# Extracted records
/---
/-! ### Supply and start arbiter -/

theorem test_transfer_drops_the_pump :
    let t := after (.supplyInputChange false false) running
    t.plant.arb.supply = .transfer ∧ t.plant.pumps.p1.run = .stopped ∧ committedLoad t = 0 := by decide +kernel
theorem test_transfer_timeout :
    (after .transferTimeout (later 60000 (after (.supplyInputChange false false) ready))).plant.arb.supply = .dark := by decide +kernel
theorem test_spacing : (after .spacingExpiry (later 10000 running)).plant.arb.spacing = .stopped := by decide +kernel
theorem test_wait_limit :
    let t := after (.waitLimitReached (.pump .p1)) (later 120000 queued)
    t.plant.pumps.p1.starved = true ∧ Cause.startStarved.isIn t.plant.attn.present = true := by decide +kernel
theorem test_supply_config : (after (.setSupplyConfig .panel 9 [3, 32, 1, 144, 0, 60, 10, 0, 120]) ready).env.cfg.supply =
    ⟨800, 400, 60, 10, 120⟩ := by decide +kernel
theorem test_read_plant_length : (answer .field (after (.readPlant .field 9 []) ready)).map (fun a => a.1) = some .done := by
  decide +kernel
/-- The shed reservation of 5.9, with the default zones: 15 + 15 + 6 + 6 + 10. -/
theorem test_shed_reservation : shedReservation served = 52 := by decide +kernel

/-! ### Portals: the worked timeline of 6.11 -/

theorem test_warning_ends_in_barring :
    let t := after (.warningExpiry .pe) (later 30000 (portalAt .warning false ⟨true, false, true, false, false⟩))
    t.plant.portals.pe.seq = .barring ∧ t.plant.portals.pe.signal = .red ∧ t.plant.portals.pe.permit = true := by decide +kernel
theorem test_lowered_limit_enters_clearing :
    (after (.limitSwitchChange .pe .barrierLowered true) (portalAt .barring true ⟨true, false, false, false, false⟩)).plant.portals.pe.seq
      = .clearing := by decide +kernel
theorem test_closed_limit_seals :
    (after (.limitSwitchChange .pe .gateClosed true) (portalAt .sealing true ⟨false, false, false, true, false⟩)).plant.portals.pe.seq
      = .sealed := by decide +kernel
theorem test_travel_jams :
    let t := after (.travelTimerExpiry .pe) (later 120000 (portalAt .sealing true ⟨false, false, false, true, false⟩))
    t.plant.portals.pe.seq = .jammed ∧ t.plant.portals.pe.resume = some .sealing ∧ t.plant.portals.pe.jam = some .travel := by
  decide +kernel
theorem test_clear_confirm_enters_sealing :
    let s := setPortal .pe { freshPortal .clearing with confirm := .since 0 } (portalAt .clearing false ⟨true, false, false, true, false⟩)
    let q := (after (.clearConfirmExpiry .pe) (later 15000 s)).plant.portals.pe
    q.seq = .sealing ∧ q.motor = some .gateClose := by decide +kernel
theorem test_clear_limit :
    let t := after (.clearLimitExpiry .pe) (later 300000 <| portalAt .clearing false ⟨true, false, false, true, false⟩)
    t.plant.portals.pe.overdue = true ∧ Cause.clearOverdue.isIn t.plant.attn.present = true := by decide +kernel
theorem test_loop_stops_the_confirmation :
    let s := setPortal .pe { freshPortal .clearing with confirm := .since 0 } (portalAt .clearing false ⟨true, false, false, true, false⟩)
    (after (.occupancyLoopChange .l3 true) s).plant.portals.pe.confirm = .stopped := by decide +kernel
theorem test_edge_starts_the_retry :
    let t := after (.safetyEdgeChange .pe true) (portalAt .sealing true ⟨false, false, false, true, false⟩)
    t.plant.portals.pe.permit = false ∧ t.plant.portals.pe.retries = 1 ∧ t.plant.portals.pe.retry = .since 0 := by decide +kernel
theorem test_retry_drives_again :
    let v : PortalPins := ⟨false, false, false, true, false⟩
    let s := setPortal .pe { freshPortal .sealing with retry := .since 0, retries := 1, travel := .held 62000 } (portalAt .sealing false v)
    (after (.retryDelayExpiry .pe) (later 5000 s)).plant.portals.pe.motor = some .gateClose := by decide +kernel
/-- A hand motion that is driven, at its travel limit. -/
def handDriven : State :=
  let s := setPortal .pe { freshPortal .hand with motion := .gateClosing, permit := true, travel := .since 0 } inHand
  let v : PortalPins := ⟨false, false, false, true, false⟩
  { s with
    env := { s.env with pins := { s.env.pins with portals := s.env.pins.portals.set .pe v } }
    plant := { s.plant with arb := { s.plant.arb with grantOrder := [.portal .pe] } } }
theorem test_hand_travel :
    let q := (after (.handTravelExpiry .pe) (later 120000 handDriven)).plant.portals.pe
    q.result = some .travel ∧ q.jam = none ∧ q.motion = .none := by decide +kernel

/-! ### Lighting: the worked case of 7.9 -/

/-- Seven east samples of 5001 cd/m2 stand in the window. -/
def daylight : State :=
  { ready with env := { ready.env with windows := ⟨⟨List.replicate 7 5001, .since 0, false⟩, freshWindow⟩ } }
theorem test_grading :
    let t := after (.luminanceSample .east 2560) daylight
    (t.env.windows.east).samples = List.replicate 8 5001 ∧ t.plant.zones.z1.graded = 80 ∧ t.plant.zones.z2.graded = 24 := by
  decide +kernel
theorem test_invalid_luminance : (after (.luminanceSample .east 4093) daylight).env.windows = daylight.env.windows := by decide +kernel
theorem test_luminance_loss :
    let t := after (.luminanceLoss .east) (later 60000 daylight)
    t.plant.zones.z1.graded = 100 ∧ Cause.luminanceLost.isIn t.plant.attn.present = true := by decide +kernel
theorem test_luminance_config_empties_the_window :
    (after (.setLuminanceConfig .panel 9 [0x1F, 0x40, 0x1F, 0x40]) daylight).env.windows.east.samples.length = 7 ∧
      (after (.setLuminanceConfig .panel 9 [0x1F, 0x41, 0x1F, 0x40]) daylight).env.windows.east.samples = [] := by decide +kernel
/-- Z1 has been at 80 % for 5 s. -/
def steady : State := setZone .z1 { freshZone with output := 80, target := 80, comp := 80, allowance := 100, ramp := .up } { ready with env := { ready.env with clock := 5000 } }
theorem test_deficit_of_ten : (after (.deficitMeasurement .z1 2160) steady).plant.zones.z1.deficit = 10 ∧
    (after (.deficitMeasurement .z1 2160) steady).plant.zones.z1.flag = false := by decide +kernel
theorem test_deficit_of_twelve : (after (.deficitMeasurement .z1 2100) steady).plant.zones.z1.deficit = 12 ∧
    Cause.lampDeficit.isIn (after (.deficitMeasurement .z1 2100) steady).plant.attn.present = true := by decide +kernel
/-- Z1 ramps up from 80 toward 89. -/
def ramping : State := setZone .z1 { freshZone with output := 80, comp := 89, allowance := 89, ramp := .up, step := .since 0 } ready
theorem test_ramp_step : (after (.rampStep .z1) (later 200 ramping)).plant.zones.z1.output = 81 ∧
    after (.rampStep .z1) (later 199 ramping) = later 199 ramping := by decide +kernel
/-- R152 at 99 %/s: 99 intervals of 1/99 s end at 1000 ms, not at 99 times 11 ms. -/
theorem test_ramp_loses_no_part_of_an_interval :
    let e := { ready.env with clock := 1000, cfg := { served with zones := served.zones.set .z1 { served.zones.z1 with rampUp := 99 } } }
    let p := fun n => (setZone .z1 { ramping.plant.zones.z1 with steps := n } ramping).plant
    rampDue e (p 98) .z1 = true ∧ rampDue e (p 99) .z1 = false := by decide +kernel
\---
# Work to complete
An exact copy of all the entries above is what is needed.

# Task response
/-! ### Supply and start arbiter -/

theorem test_transfer_drops_the_pump :
    let t := after (.supplyInputChange false false) running
    t.plant.arb.supply = .transfer ∧ t.plant.pumps.p1.run = .stopped ∧ committedLoad t = 0 := by decide +kernel
theorem test_transfer_timeout :
    (after .transferTimeout (later 60000 (after (.supplyInputChange false false) ready))).plant.arb.supply = .dark := by decide +kernel
theorem test_spacing : (after .spacingExpiry (later 10000 running)).plant.arb.spacing = .stopped := by decide +kernel
theorem test_wait_limit :
    let t := after (.waitLimitReached (.pump .p1)) (later 120000 queued)
    t.plant.pumps.p1.starved = true ∧ Cause.startStarved.isIn t.plant.attn.present = true := by decide +kernel
theorem test_supply_config : (after (.setSupplyConfig .panel 9 [3, 32, 1, 144, 0, 60, 10, 0, 120]) ready).env.cfg.supply =
    ⟨800, 400, 60, 10, 120⟩ := by decide +kernel
theorem test_read_plant_length : (answer .field (after (.readPlant .field 9 []) ready)).map (fun a => a.1) = some .done := by
  decide +kernel
/-- The shed reservation of 5.9, with the default zones: 15 + 15 + 6 + 6 + 10. -/
theorem test_shed_reservation : shedReservation served = 52 := by decide +kernel

/-! ### Portals: the worked timeline of 6.11 -/

theorem test_warning_ends_in_barring :
    let t := after (.warningExpiry .pe) (later 30000 (portalAt .warning false ⟨true, false, true, false, false⟩))
    t.plant.portals.pe.seq = .barring ∧ t.plant.portals.pe.signal = .red ∧ t.plant.portals.pe.permit = true := by decide +kernel
theorem test_lowered_limit_enters_clearing :
    (after (.limitSwitchChange .pe .barrierLowered true) (portalAt .barring true ⟨true, false, false, false, false⟩)).plant.portals.pe.seq
      = .clearing := by decide +kernel
theorem test_closed_limit_seals :
    (after (.limitSwitchChange .pe .gateClosed true) (portalAt .sealing true ⟨false, false, false, true, false⟩)).plant.portals.pe.seq
      = .sealed := by decide +kernel
theorem test_travel_jams :
    let t := after (.travelTimerExpiry .pe) (later 120000 (portalAt .sealing true ⟨false, false, false, true, false⟩))
    t.plant.portals.pe.seq = .jammed ∧ t.plant.portals.pe.resume = some .sealing ∧ t.plant.portals.pe.jam = some .travel := by
  decide +kernel
theorem test_clear_confirm_enters_sealing :
    let s := setPortal .pe { freshPortal .clearing with confirm := .since 0 } (portalAt .clearing false ⟨true, false, false, true, false⟩)
    let q := (after (.clearConfirmExpiry .pe) (later 15000 s)).plant.portals.pe
    q.seq = .sealing ∧ q.motor = some .gateClose := by decide +kernel
theorem test_clear_limit :
    let t := after (.clearLimitExpiry .pe) (later 300000 <| portalAt .clearing false ⟨true, false, false, true, false⟩)
    t.plant.portals.pe.overdue = true ∧ Cause.clearOverdue.isIn t.plant.attn.present = true := by decide +kernel
theorem test_loop_stops_the_confirmation :
    let s := setPortal .pe { freshPortal .clearing with confirm := .since 0 } (portalAt .clearing false ⟨true, false, false, true, false⟩)
    (after (.occupancyLoopChange .l3 true) s).plant.portals.pe.confirm = .stopped := by decide +kernel
theorem test_edge_starts_the_retry :
    let t := after (.safetyEdgeChange .pe true) (portalAt .sealing true ⟨false, false, false, true, false⟩)
    t.plant.portals.pe.permit = false ∧ t.plant.portals.pe.retries = 1 ∧ t.plant.portals.pe.retry = .since 0 := by decide +kernel
theorem test_retry_drives_again :
    let v : PortalPins := ⟨false, false, false, true, false⟩
    let s := setPortal .pe { freshPortal .sealing with retry := .since 0, retries := 1, travel := .held 62000 } (portalAt .sealing false v)
    (after (.retryDelayExpiry .pe) (later 5000 s)).plant.portals.pe.motor = some .gateClose := by decide +kernel
/-- A hand motion that is driven, at its travel limit. -/
def handDriven : State :=
  let s := setPortal .pe { freshPortal .hand with motion := .gateClosing, permit := true, travel := .since 0 } inHand
  let v : PortalPins := ⟨false, false, false, true, false⟩
  { s with
    env := { s.env with pins := { s.env.pins with portals := s.env.pins.portals.set .pe v } }
    plant := { s.plant with arb := { s.plant.arb with grantOrder := [.portal .pe] } } }
theorem test_hand_travel :
    let q := (after (.handTravelExpiry .pe) (later 120000 handDriven)).plant.portals.pe
    q.result = some .travel ∧ q.jam = none ∧ q.motion = .none := by decide +kernel

/-! ### Lighting: the worked case of 7.9 -/

/-- Seven east samples of 5001 cd/m2 stand in the window. -/
def daylight : State :=
  { ready with env := { ready.env with windows := ⟨⟨List.replicate 7 5001, .since 0, false⟩, freshWindow⟩ } }
theorem test_grading :
    let t := after (.luminanceSample .east 2560) daylight
    (t.env.windows.east).samples = List.replicate 8 5001 ∧ t.plant.zones.z1.graded = 80 ∧ t.plant.zones.z2.graded = 24 := by
  decide +kernel
theorem test_invalid_luminance : (after (.luminanceSample .east 4093) daylight).env.windows = daylight.env.windows := by decide +kernel
theorem test_luminance_loss :
    let t := after (.luminanceLoss .east) (later 60000 daylight)
    t.plant.zones.z1.graded = 100 ∧ Cause.luminanceLost.isIn t.plant.attn.present = true := by decide +kernel
theorem test_luminance_config_empties_the_window :
    (after (.setLuminanceConfig .panel 9 [0x1F, 0x40, 0x1F, 0x40]) daylight).env.windows.east.samples.length = 7 ∧
      (after (.setLuminanceConfig .panel 9 [0x1F, 0x41, 0x1F, 0x40]) daylight).env.windows.east.samples = [] := by decide +kernel
/-- Z1 has been at 80 % for 5 s. -/
def steady : State := setZone .z1 { freshZone with output := 80, target := 80, comp := 80, allowance := 100, ramp := .up } { ready with env := { ready.env with clock := 5000 } }
theorem test_deficit_of_ten : (after (.deficitMeasurement .z1 2160) steady).plant.zones.z1.deficit = 10 ∧
    (after (.deficitMeasurement .z1 2160) steady).plant.zones.z1.flag = false := by decide +kernel
theorem test_deficit_of_twelve : (after (.deficitMeasurement .z1 2100) steady).plant.zones.z1.deficit = 12 ∧
    Cause.lampDeficit.isIn (after (.deficitMeasurement .z1 2100) steady).plant.attn.present = true := by decide +kernel
/-- Z1 ramps up from 80 toward 89. -/
def ramping : State := setZone .z1 { freshZone with output := 80, comp := 89, allowance := 89, ramp := .up, step := .since 0 } ready
theorem test_ramp_step : (after (.rampStep .z1) (later 200 ramping)).plant.zones.z1.output = 81 ∧
    after (.rampStep .z1) (later 199 ramping) = later 199 ramping := by decide +kernel
/-- R152 at 99 %/s: 99 intervals of 1/99 s end at 1000 ms, not at 99 times 11 ms. -/
theorem test_ramp_loses_no_part_of_an_interval :
    let e := { ready.env with clock := 1000, cfg := { served with zones := served.zones.set .z1 { served.zones.z1 with rampUp := 99 } } }
    let p := fun n => (setZone .z1 { ramping.plant.zones.z1 with steps := n } ramping).plant
    rampDue e (p 98) .z1 = true ∧ rampDue e (p 99) .z1 = false := by decide +kernel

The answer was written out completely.